#### ABOUT THIS TASK
Restate, word for word, the lines from the opening line of the data through the line containing "(.launchDone p.toNat ticket)", both included, and nothing else.

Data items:
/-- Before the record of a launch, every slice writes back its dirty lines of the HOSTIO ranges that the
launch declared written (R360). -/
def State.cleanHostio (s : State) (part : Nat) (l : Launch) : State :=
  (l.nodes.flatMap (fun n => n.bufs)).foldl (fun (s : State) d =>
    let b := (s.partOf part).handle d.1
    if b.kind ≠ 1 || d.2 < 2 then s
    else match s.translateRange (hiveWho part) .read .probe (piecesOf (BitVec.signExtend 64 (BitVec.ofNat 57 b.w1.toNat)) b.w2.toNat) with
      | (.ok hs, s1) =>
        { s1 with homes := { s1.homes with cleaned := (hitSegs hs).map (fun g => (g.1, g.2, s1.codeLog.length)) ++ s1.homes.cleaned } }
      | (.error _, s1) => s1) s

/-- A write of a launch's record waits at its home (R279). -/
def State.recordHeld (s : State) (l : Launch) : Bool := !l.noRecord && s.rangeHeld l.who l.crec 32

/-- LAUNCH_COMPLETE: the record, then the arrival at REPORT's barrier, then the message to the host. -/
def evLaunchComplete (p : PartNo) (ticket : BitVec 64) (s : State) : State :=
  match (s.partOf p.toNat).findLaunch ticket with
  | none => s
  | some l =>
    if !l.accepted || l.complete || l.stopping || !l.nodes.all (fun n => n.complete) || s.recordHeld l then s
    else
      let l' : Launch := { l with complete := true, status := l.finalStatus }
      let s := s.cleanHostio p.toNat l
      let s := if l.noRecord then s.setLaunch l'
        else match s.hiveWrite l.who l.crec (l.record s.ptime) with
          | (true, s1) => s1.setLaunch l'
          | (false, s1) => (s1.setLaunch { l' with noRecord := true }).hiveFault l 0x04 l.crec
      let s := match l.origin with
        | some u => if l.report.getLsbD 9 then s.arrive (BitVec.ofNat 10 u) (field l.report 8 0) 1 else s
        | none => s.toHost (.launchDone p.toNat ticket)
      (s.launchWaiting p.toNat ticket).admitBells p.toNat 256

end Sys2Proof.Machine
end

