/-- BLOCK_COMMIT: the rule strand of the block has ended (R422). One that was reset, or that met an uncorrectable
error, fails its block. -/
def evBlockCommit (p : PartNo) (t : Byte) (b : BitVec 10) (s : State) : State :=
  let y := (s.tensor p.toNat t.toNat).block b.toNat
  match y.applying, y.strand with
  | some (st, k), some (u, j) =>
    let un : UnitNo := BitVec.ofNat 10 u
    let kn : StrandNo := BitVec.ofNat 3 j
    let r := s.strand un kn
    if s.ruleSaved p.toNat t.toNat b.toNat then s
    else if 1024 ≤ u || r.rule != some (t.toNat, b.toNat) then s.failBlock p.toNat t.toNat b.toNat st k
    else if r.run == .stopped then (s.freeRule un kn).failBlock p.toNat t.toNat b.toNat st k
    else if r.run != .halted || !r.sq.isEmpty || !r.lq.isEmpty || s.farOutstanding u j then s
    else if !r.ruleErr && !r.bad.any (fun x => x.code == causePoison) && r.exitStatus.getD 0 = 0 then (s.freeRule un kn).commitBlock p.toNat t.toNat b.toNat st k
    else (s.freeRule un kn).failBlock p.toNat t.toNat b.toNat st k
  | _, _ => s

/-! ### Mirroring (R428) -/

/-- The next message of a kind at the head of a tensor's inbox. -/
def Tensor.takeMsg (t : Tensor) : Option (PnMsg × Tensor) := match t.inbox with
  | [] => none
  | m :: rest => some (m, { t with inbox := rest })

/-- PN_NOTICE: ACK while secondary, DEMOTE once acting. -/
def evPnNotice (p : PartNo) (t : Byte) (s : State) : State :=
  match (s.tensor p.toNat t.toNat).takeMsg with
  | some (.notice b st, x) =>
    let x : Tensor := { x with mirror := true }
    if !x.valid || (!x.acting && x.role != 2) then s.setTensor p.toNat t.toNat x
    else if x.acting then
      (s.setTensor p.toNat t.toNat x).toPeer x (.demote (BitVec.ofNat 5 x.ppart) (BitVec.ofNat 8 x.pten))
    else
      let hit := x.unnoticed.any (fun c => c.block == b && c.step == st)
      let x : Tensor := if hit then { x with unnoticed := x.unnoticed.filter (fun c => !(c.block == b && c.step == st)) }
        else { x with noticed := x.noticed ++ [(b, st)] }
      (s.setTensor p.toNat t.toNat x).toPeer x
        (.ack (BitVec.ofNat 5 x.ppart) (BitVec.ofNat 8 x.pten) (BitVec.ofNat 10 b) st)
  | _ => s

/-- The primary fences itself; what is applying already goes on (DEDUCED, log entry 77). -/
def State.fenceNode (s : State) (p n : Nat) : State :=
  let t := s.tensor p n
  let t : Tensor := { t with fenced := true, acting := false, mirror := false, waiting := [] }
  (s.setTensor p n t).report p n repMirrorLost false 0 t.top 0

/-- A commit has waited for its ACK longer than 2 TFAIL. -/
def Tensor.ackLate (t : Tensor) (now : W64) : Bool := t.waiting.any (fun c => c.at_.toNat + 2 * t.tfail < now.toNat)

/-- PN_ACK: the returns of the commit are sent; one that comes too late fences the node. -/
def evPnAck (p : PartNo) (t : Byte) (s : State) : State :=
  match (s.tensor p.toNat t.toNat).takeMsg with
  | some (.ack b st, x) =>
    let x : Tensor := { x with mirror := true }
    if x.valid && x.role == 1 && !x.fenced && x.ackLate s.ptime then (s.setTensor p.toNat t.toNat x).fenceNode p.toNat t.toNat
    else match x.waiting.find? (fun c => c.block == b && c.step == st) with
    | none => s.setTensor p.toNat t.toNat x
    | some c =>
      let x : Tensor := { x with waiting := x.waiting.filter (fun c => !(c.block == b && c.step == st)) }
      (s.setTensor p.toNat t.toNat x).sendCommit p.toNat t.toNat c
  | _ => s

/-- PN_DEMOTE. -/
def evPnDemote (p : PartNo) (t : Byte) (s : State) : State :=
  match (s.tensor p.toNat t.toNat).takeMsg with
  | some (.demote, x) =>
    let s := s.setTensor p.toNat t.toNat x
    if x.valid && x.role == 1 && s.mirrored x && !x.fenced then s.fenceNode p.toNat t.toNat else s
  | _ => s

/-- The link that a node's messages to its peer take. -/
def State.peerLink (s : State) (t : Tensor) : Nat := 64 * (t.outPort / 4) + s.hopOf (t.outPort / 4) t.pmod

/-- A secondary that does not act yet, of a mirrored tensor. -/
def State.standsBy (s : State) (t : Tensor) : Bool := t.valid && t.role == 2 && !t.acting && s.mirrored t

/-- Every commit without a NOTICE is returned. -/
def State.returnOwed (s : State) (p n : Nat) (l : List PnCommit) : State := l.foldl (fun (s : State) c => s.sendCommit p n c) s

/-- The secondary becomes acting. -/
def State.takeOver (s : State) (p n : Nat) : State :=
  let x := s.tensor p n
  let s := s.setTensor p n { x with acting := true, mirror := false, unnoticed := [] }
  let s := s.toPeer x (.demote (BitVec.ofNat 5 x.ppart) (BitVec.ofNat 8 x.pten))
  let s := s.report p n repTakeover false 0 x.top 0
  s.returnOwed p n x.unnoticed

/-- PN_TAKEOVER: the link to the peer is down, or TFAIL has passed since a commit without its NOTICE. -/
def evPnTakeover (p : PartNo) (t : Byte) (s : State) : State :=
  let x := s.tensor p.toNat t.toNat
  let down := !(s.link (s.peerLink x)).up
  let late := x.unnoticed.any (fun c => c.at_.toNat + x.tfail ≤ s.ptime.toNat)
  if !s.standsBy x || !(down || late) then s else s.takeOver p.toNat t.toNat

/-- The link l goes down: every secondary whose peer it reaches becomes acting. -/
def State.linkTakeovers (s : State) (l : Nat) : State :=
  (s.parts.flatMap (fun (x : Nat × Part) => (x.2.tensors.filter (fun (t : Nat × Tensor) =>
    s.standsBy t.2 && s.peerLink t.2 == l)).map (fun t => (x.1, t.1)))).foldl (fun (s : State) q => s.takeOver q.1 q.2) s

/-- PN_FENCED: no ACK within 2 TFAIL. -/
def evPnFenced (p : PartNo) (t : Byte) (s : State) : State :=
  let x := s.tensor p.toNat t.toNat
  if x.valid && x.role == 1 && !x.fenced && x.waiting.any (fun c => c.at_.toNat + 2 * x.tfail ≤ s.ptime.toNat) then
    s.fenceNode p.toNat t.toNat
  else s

#### FINISHED EXERCISE
/-- Before the record of a launch, every slice writes back its dirty lines of the HOSTIO ranges that the
launch declared written (R360). -/
def State.cleanHostio (s : State) (part : Nat) (l : Launch) : State :=
  (l.nodes.flatMap (fun n => n.bufs)).foldl (fun (s : State) d =>
    let b := (s.partOf part).handle d.1
    if b.kind ≠ 1 || d.2 < 2 then s
    else match s.translateRange (hiveWho part) .read .probe (piecesOf (BitVec.signExtend 64 (BitVec.ofNat 57 b.w1.toNat)) b.w2.toNat) with
      | (.ok hs, s1) =>
        { s1 with homes := { s1.homes with cleaned := (hitSegs hs).map (fun g => (g.1, g.2, s1.codeLog.length)) ++ s1.homes.cleaned } }
      | (.error _, s1) => s1) s

/-- A write of a launch's record waits at its home (R279). -/
def State.recordHeld (s : State) (l : Launch) : Bool := !l.noRecord && s.rangeHeld l.who l.crec 32

/-- LAUNCH_COMPLETE: the record, then the arrival at REPORT's barrier, then the message to the host. -/
def evLaunchComplete (p : PartNo) (ticket : BitVec 64) (s : State) : State :=
  match (s.partOf p.toNat).findLaunch ticket with
  | none => s
  | some l =>
    if !l.accepted || l.complete || l.stopping || !l.nodes.all (fun n => n.complete) || s.recordHeld l then s
    else
      let l' : Launch := { l with complete := true, status := l.finalStatus }
      let s := s.cleanHostio p.toNat l
      let s := if l.noRecord then s.setLaunch l'
        else match s.hiveWrite l.who l.crec (l.record s.ptime) with
          | (true, s1) => s1.setLaunch l'
          | (false, s1) => (s1.setLaunch { l' with noRecord := true }).hiveFault l 0x04 l.crec
      let s := match l.origin with
        | some u => if l.report.getLsbD 9 then s.arrive (BitVec.ofNat 10 u) (field l.report 8 0) 1 else s
        | none => s.toHost (.launchDone p.toNat ticket)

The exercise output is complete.